Nogalus Prairie is an unincorporated community in Trinity County, Texas, United States. In 2000, the estimated population was 109 residents. It is located within the Huntsville, Texas micropolitan area.

==Historical development==
The area was first settled by farmers migrating from Alabama and Georgia, under which the area was called Prairie View. A post office opened there under the name Nogallis Prairie in 1858. From local traditional stories, it is believed that two horse thieves were hanged there under a large tree and that the community was then called "Nogallows" by some. In the early 1860s, it was named Nogallis, then the spelling of the post office was changed eventually to its present form. The post office closed in 1868 but would re-open again in 1894 under the name Nogalus. Between 1900 and 1918, the community had a Methodist church, several stores, a cotton gin, a sawmill, a gristmill, and a Woodmen of the World lodge. It declined after World War I. The post office witnessed its final closure in 1920. From the mid-1930s, only a few families would remain there and were served by a church and a store. The remaining 20 residents as of the 1960s were farmers and ranchers, with some involved in the timber industry. The population went up to 41 in 1990, then to 109 in 2000.

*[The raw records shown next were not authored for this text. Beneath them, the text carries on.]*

theorem State.carry_kept (s : State) (k : Nat) : (State.carry s k).kept = s.kept := by
  unfold State.carry
  repeat' (first | with_reducible rfl | assumption | rw [foldl_kept] | rw [foldl_fst_kept] | rw [foldl_snd_kept] | with_reducible refine ite_kept _ _ _ _ ?_ ?_ | split | intro _ _ | simp only [State.kept_mk, pending_kept, fuses_kept, live_kept, tileLive_kept, otp_kept, rollback_kept, debugFuse_kept, kept_eta, State.expectAll_kept, State.zeroLee_kept, State.putStored_kept] | rw [apply_ite State.kept])

theorem State.loadCold_kept (s : State) (d : List Byte) (i : Image) (slot : Nat) : (State.loadCold s d i slot).kept = s.kept := by
  unfold State.loadCold
  repeat' (first | with_reducible rfl | assumption | rw [foldl_kept] | rw [foldl_fst_kept] | rw [foldl_snd_kept] | with_reducible refine ite_kept _ _ _ _ ?_ ?_ | split | intro _ _ | simp only [State.kept_mk, pending_kept, fuses_kept, live_kept, tileLive_kept, otp_kept, rollback_kept, debugFuse_kept, kept_eta, State.storeImage_kept, State.putChunk_kept, State.expectAll_kept] | rw [apply_ite State.kept])

theorem State.loadLee_kept (s : State) (d : List Byte) (i : Image) (slot : Nat) : (State.loadLee s d i slot).kept = s.kept := by
  unfold State.loadLee
  repeat' (first | with_reducible rfl | assumption | rw [foldl_kept] | rw [foldl_fst_kept] | rw [foldl_snd_kept] | with_reducible refine ite_kept _ _ _ _ ?_ ?_ | split | intro _ _ | simp only [State.kept_mk, pending_kept, fuses_kept, live_kept, tileLive_kept, otp_kept, rollback_kept, debugFuse_kept, kept_eta, State.storeImage_kept, State.zeroLee_kept, State.putChunk_kept, State.expectAll_kept, State.carry_kept] | rw [apply_ite State.kept])

theorem execLoadImage_keeps (t : Time) (s : State) : OutcomeKeeps s.kept (execLoadImage t s) := by
  unfold execLoadImage
  show State.kept _ = _
  repeat' (first | with_reducible rfl | assumption | rw [foldl_kept] | rw [foldl_fst_kept] | rw [foldl_snd_kept] | with_reducible refine ite_kept _ _ _ _ ?_ ?_ | split | intro _ _ | simp only [State.kept_mk, pending_kept, fuses_kept, live_kept, tileLive_kept, otp_kept, rollback_kept, debugFuse_kept, kept_eta, State.at_kept, State.adminDone_kept, State.readyTile_kept, State.loadCold_kept, State.loadLee_kept] | rw [apply_ite State.kept])

theorem execUnloadImage_keeps (t : Time) (s : State) : OutcomeKeeps s.kept (execUnloadImage t s) := by
  unfold execUnloadImage
  show State.kept _ = _
  repeat' (first | with_reducible rfl | assumption | rw [foldl_kept] | rw [foldl_fst_kept] | rw [foldl_snd_kept] | with_reducible refine ite_kept _ _ _ _ ?_ ?_ | split | intro _ _ | simp only [State.kept_mk, pending_kept, fuses_kept, live_kept, tileLive_kept, otp_kept, rollback_kept, debugFuse_kept, kept_eta, State.at_kept, State.adminDone_kept, State.readyTile_kept, State.expectAll_kept, State.zeroLee_kept] | rw [apply_ite State.kept])

theorem State.restoreBank_kept (s : State) (t : Nat) (h : Nat) (bed : Bool) (l : List Image) : (State.restoreBank s t h bed l).kept = s.kept := by
  unfold State.restoreBank
  repeat' (first | with_reducible rfl | assumption | rw [foldl_kept] | rw [foldl_fst_kept] | rw [foldl_snd_kept] | with_reducible refine ite_kept _ _ _ _ ?_ ?_ | split | intro _ _ | simp only [State.kept_mk, pending_kept, fuses_kept, live_kept, tileLive_kept, otp_kept, rollback_kept, debugFuse_kept, kept_eta, State.modHalf_kept, State.pwrFlag_kept, State.putStored_kept] | rw [apply_ite State.kept])

theorem State.restoreCrest_kept (s : State) (t : Nat) : (State.restoreCrest s t).kept = s.kept := by
  unfold State.restoreCrest
  repeat' (first | with_reducible rfl | assumption | rw [foldl_kept] | rw [foldl_fst_kept] | rw [foldl_snd_kept] | with_reducible refine ite_kept _ _ _ _ ?_ ?_ | split | intro _ _ | simp only [State.kept_mk, pending_kept, fuses_kept, live_kept, tileLive_kept, otp_kept, rollback_kept, debugFuse_kept, kept_eta, State.restoreBank_kept] | rw [apply_ite State.kept])

theorem State.restoreLee_kept (s : State) (t : Nat) : (State.restoreLee s t).kept = s.kept := by
  unfold State.restoreLee
  repeat' (first | with_reducible rfl | assumption | rw [foldl_kept] | rw [foldl_fst_kept] | rw [foldl_snd_kept] | with_reducible refine ite_kept _ _ _ _ ?_ ?_ | split | intro _ _ | simp only [State.kept_mk, pending_kept, fuses_kept, live_kept, tileLive_kept, otp_kept, rollback_kept, debugFuse_kept, kept_eta, State.restoreBank_kept] | rw [apply_ite State.kept])

theorem State.enterRow_kept (s : State) (d : Nat) (state : Nat) : (State.enterRow s d state).kept = s.kept := by
  unfold State.enterRow
  repeat' (first | with_reducible rfl | assumption | rw [foldl_kept] | rw [foldl_fst_kept] | rw [foldl_snd_kept] | with_reducible refine ite_kept _ _ _ _ ?_ ?_ | split | intro _ _ | simp only [State.kept_mk, pending_kept, fuses_kept, live_kept, tileLive_kept, otp_kept, rollback_kept, debugFuse_kept, kept_eta, State.setRow_kept] | rw [apply_ite State.kept])

theorem execRowEnterA1_keeps (dom : Nat) (t : Time) (s : State) : OutcomeKeeps s.kept (execRowEnterA1 dom t s) := by
  unfold execRowEnterA1
  show State.kept _ = _
  repeat' (first | with_reducible rfl | assumption | rw [foldl_kept] | rw [foldl_fst_kept] | rw [foldl_snd_kept] | with_reducible refine ite_kept _ _ _ _ ?_ ?_ | split | intro _ _ | simp only [State.kept_mk, pending_kept, fuses_kept, live_kept, tileLive_kept, otp_kept, rollback_kept, debugFuse_kept, kept_eta, State.at_kept, State.enterRow_kept] | rw [apply_ite State.kept])

theorem State.dropBuffers_kept (s : State) (d : Nat) : (State.dropBuffers s d).kept = s.kept := by
  unfold State.dropBuffers
  repeat' (first | with_reducible rfl | assumption | rw [foldl_kept] | rw [foldl_fst_kept] | rw [foldl_snd_kept] | with_reducible refine ite_kept _ _ _ _ ?_ ?_ | split | intro _ _ | simp only [State.kept_mk, pending_kept, fuses_kept, live_kept, tileLive_kept, otp_kept, rollback_kept, debugFuse_kept, kept_eta, State.modTile_kept] | rw [apply_ite State.kept])

theorem execRowEnterA2_keeps (dom : Nat) (t : Time) (s : State) : OutcomeKeeps s.kept (execRowEnterA2 dom t s) := by
  unfold execRowEnterA2
  show State.kept _ = _
  repeat' (first | with_reducible rfl | assumption | rw [foldl_kept] | rw [foldl_fst_kept] | rw [foldl_snd_kept] | with_reducible refine ite_kept _ _ _ _ ?_ ?_ | split | intro _ _ | simp only [State.kept_mk, pending_kept, fuses_kept, live_kept, tileLive_kept, otp_kept, rollback_kept, debugFuse_kept, kept_eta, State.at_kept, State.dropBuffers_kept, State.enterRow_kept] | rw [apply_ite State.kept])

theorem State.loseBanks_kept (s : State) (d : Nat) : (State.loseBanks s d).kept = s.kept := by
  unfold State.loseBanks
  repeat' (first | with_reducible rfl | assumption | rw [foldl_kept] | rw [foldl_fst_kept] | rw [foldl_snd_kept] | with_reducible refine ite_kept _ _ _ _ ?_ ?_ | split | intro _ _ | simp only [State.kept_mk, pending_kept, fuses_kept, live_kept, tileLive_kept, otp_kept, rollback_kept, debugFuse_kept, kept_eta, State.modTile_kept] | rw [apply_ite State.kept])

theorem State.rowPassage_kept (s : State) (d : Nat) : (State.rowPassage s d).kept = s.kept := by
  unfold State.rowPassage
  repeat' (first | with_reducible rfl | assumption | rw [foldl_kept] | rw [foldl_fst_kept] | rw [foldl_snd_kept] | with_reducible refine ite_kept _ _ _ _ ?_ ?_ | split | intro _ _ | simp only [State.kept_mk, pending_kept, fuses_kept, live_kept, tileLive_kept, otp_kept, rollback_kept, debugFuse_kept, kept_eta, State.setRow_kept, State.loseBanks_kept, State.dropBuffers_kept, State.enterRow_kept, State.wakeRow_kept] | rw [apply_ite State.kept])

theorem execRowEnterA3_keeps (dom : Nat) (t : Time) (s : State) : OutcomeKeeps s.kept (execRowEnterA3 dom t s) := by
  unfold execRowEnterA3
  show State.kept _ = _
  repeat' (first | with_reducible rfl | assumption | rw [foldl_kept] | rw [foldl_fst_kept] | rw [foldl_snd_kept] | with_reducible refine ite_kept _ _ _ _ ?_ ?_ | split | intro _ _ | simp only [State.kept_mk, pending_kept, fuses_kept, live_kept, tileLive_kept, otp_kept, rollback_kept, debugFuse_kept, kept_eta, State.at_kept, State.rowPassage_kept, State.loseBanks_kept, State.dropBuffers_kept, State.enterRow_kept] | rw [apply_ite State.kept])

theorem execRowWake_keeps (dom : Nat) (t : Time) (s : State) : OutcomeKeeps s.kept (execRowWake dom t s) := by
  unfold execRowWake
  show State.kept _ = _
  repeat' (first | with_reducible rfl | assumption | rw [foldl_kept] | rw [foldl_fst_kept] | rw [foldl_snd_kept] | with_reducible refine ite_kept _ _ _ _ ?_ ?_ | split | intro _ _ | simp only [State.kept_mk, pending_kept, fuses_kept, live_kept, tileLive_kept, otp_kept, rollback_kept, debugFuse_kept, kept_eta, State.at_kept, State.wakeRow_kept] | rw [apply_ite State.kept])

theorem State.setOasis_kept (s : State) (o : Oasis) (x : OasisSt) : (State.setOasis s o x).kept = s.kept := by
  unfold State.setOasis
  repeat' (first | with_reducible rfl | assumption | rw [foldl_kept] | rw [foldl_fst_kept] | rw [foldl_snd_kept] | with_reducible refine ite_kept _ _ _ _ ?_ ?_ | split | intro _ _ | simp only [State.kept_mk, pending_kept, fuses_kept, live_kept, tileLive_kept, otp_kept, rollback_kept, debugFuse_kept, kept_eta] | rw [apply_ite State.kept])

theorem State.overridden_kept (s : State) (o : Oasis) (kind : Nat) (value : Nat) : (State.overridden s o kind value).kept = s.kept := by
  unfold State.overridden
  repeat' (first | with_reducible rfl | assumption | rw [foldl_kept] | rw [foldl_fst_kept] | rw [foldl_snd_kept] | with_reducible refine ite_kept _ _ _ _ ?_ ?_ | split | intro _ _ | simp only [State.kept_mk, pending_kept, fuses_kept, live_kept, tileLive_kept, otp_kept, rollback_kept, debugFuse_kept, kept_eta, State.fault_kept, State.pwrFlag_kept] | rw [apply_ite State.kept])

theorem State.excursion_kept (s : State) (o : Oasis) (kind : Nat) (value : Nat) (out : Bool) : (State.excursion s o kind value out).kept = s.kept := by
  unfold State.excursion
  repeat' (first | with_reducible rfl | assumption | rw [foldl_kept] | rw [foldl_fst_kept] | rw [foldl_snd_kept] | with_reducible refine ite_kept _ _ _ _ ?_ ?_ | split | intro _ _ | simp only [State.kept_mk, pending_kept, fuses_kept, live_kept, tileLive_kept, otp_kept, rollback_kept, debugFuse_kept, kept_eta, State.overridden_kept, State.setOasis_kept] | rw [apply_ite State.kept])

theorem execRowWakeDone_keeps (dom : Nat) (t : Time) (s : State) : OutcomeKeeps s.kept (execRowWakeDone dom t s) := by
  unfold execRowWakeDone
  show State.kept _ = _
  repeat' (first | with_reducible rfl | assumption | rw [foldl_kept] | rw [foldl_fst_kept] | rw [foldl_snd_kept] | with_reducible refine ite_kept _ _ _ _ ?_ ?_ | split | intro _ _ | simp only [State.kept_mk, pending_kept, fuses_kept, live_kept, tileLive_kept, otp_kept, rollback_kept, debugFuse_kept, kept_eta, State.at_kept, State.setRow_kept, State.excursion_kept, State.setOasis_kept] | rw [apply_ite State.kept])

theorem execRowCrestRestored_keeps (dom : Nat) (t : Time) (s : State) : OutcomeKeeps s.kept (execRowCrestRestored dom t s) := by
  unfold execRowCrestRestored
  show State.kept _ = _
  repeat' (first | with_reducible rfl | assumption | rw [foldl_kept] | rw [foldl_fst_kept] | rw [foldl_snd_kept] | with_reducible refine ite_kept _ _ _ _ ?_ ?_ | split | intro _ _ | simp only [State.kept_mk, pending_kept, fuses_kept, live_kept, tileLive_kept, otp_kept, rollback_kept, debugFuse_kept, kept_eta, State.at_kept, State.restoreCrest_kept, State.setRow_kept] | rw [apply_ite State.kept])

theorem execRowLeeRestored_keeps (dom : Nat) (t : Time) (s : State) : OutcomeKeeps s.kept (execRowLeeRestored dom t s) := by
  unfold execRowLeeRestored
  show State.kept _ = _
  repeat' (first | with_reducible rfl | assumption | rw [foldl_kept] | rw [foldl_fst_kept] | rw [foldl_snd_kept] | with_reducible refine ite_kept _ _ _ _ ?_ ?_ | split | intro _ _ | simp only [State.kept_mk, pending_kept, fuses_kept, live_kept, tileLive_kept, otp_kept, rollback_kept, debugFuse_kept, kept_eta, State.at_kept, State.restoreLee_kept, State.setRow_kept, State.releaseTile_kept, State.rowPassage_kept] | rw [apply_ite State.kept])

theorem execWakeLate_keeps (dom : Nat) (t : Time) (s : State) : OutcomeKeeps s.kept (execWakeLate dom t s) := by
  unfold execWakeLate
  show State.kept _ = _
  repeat' (first | with_reducible rfl | assumption | rw [foldl_kept] | rw [foldl_fst_kept] | rw [foldl_snd_kept] | with_reducible refine ite_kept _ _ _ _ ?_ ?_ | split | intro _ _ | simp only [State.kept_mk, pending_kept, fuses_kept, live_kept, tileLive_kept, otp_kept, rollback_kept, debugFuse_kept, kept_eta, State.at_kept, State.fault_kept, State.pwrFlag_kept, State.setRow_kept] | rw [apply_ite State.kept])

theorem execCommonEnterA1_keeps (dom : Nat) (t : Time) (s : State) : OutcomeKeeps s.kept (execCommonEnterA1 dom t s) := by
  unfold execCommonEnterA1
  show State.kept _ = _
  repeat' (first | with_reducible rfl | assumption | rw [foldl_kept] | rw [foldl_fst_kept] | rw [foldl_snd_kept] | with_reducible refine ite_kept _ _ _ _ ?_ ?_ | split | intro _ _ | simp only [State.kept_mk, pending_kept, fuses_kept, live_kept, tileLive_kept, otp_kept, rollback_kept, debugFuse_kept, kept_eta, State.at_kept] | rw [apply_ite State.kept])

theorem execCommonWake_keeps (dom : Nat) (t : Time) (s : State) : OutcomeKeeps s.kept (execCommonWake dom t s) := by
  unfold execCommonWake
  show State.kept _ = _
  repeat' (first | with_reducible rfl | assumption | rw [foldl_kept] | rw [foldl_fst_kept] | rw [foldl_snd_kept] | with_reducible refine ite_kept _ _ _ _ ?_ ?_ | split | intro _ _ | simp only [State.kept_mk, pending_kept, fuses_kept, live_kept, tileLive_kept, otp_kept, rollback_kept, debugFuse_kept, kept_eta, State.at_kept] | rw [apply_ite State.kept])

The walnut and pecan trees that thrived there when Texas was still a province of Mexico and Spanish families lived in the area gave the community its original name, Nogales Prairie. It was sometimes known as Logallis Prairie in the late 1800s.

==Geography==
Nogalus Prairie is located on Farm to Market Road 357, just west of Centralia, and 13 miles northeast of Groveton in northeastern Trinity County.

==Education==
Nogalus Prairie is served by the Apple Springs Independent School District.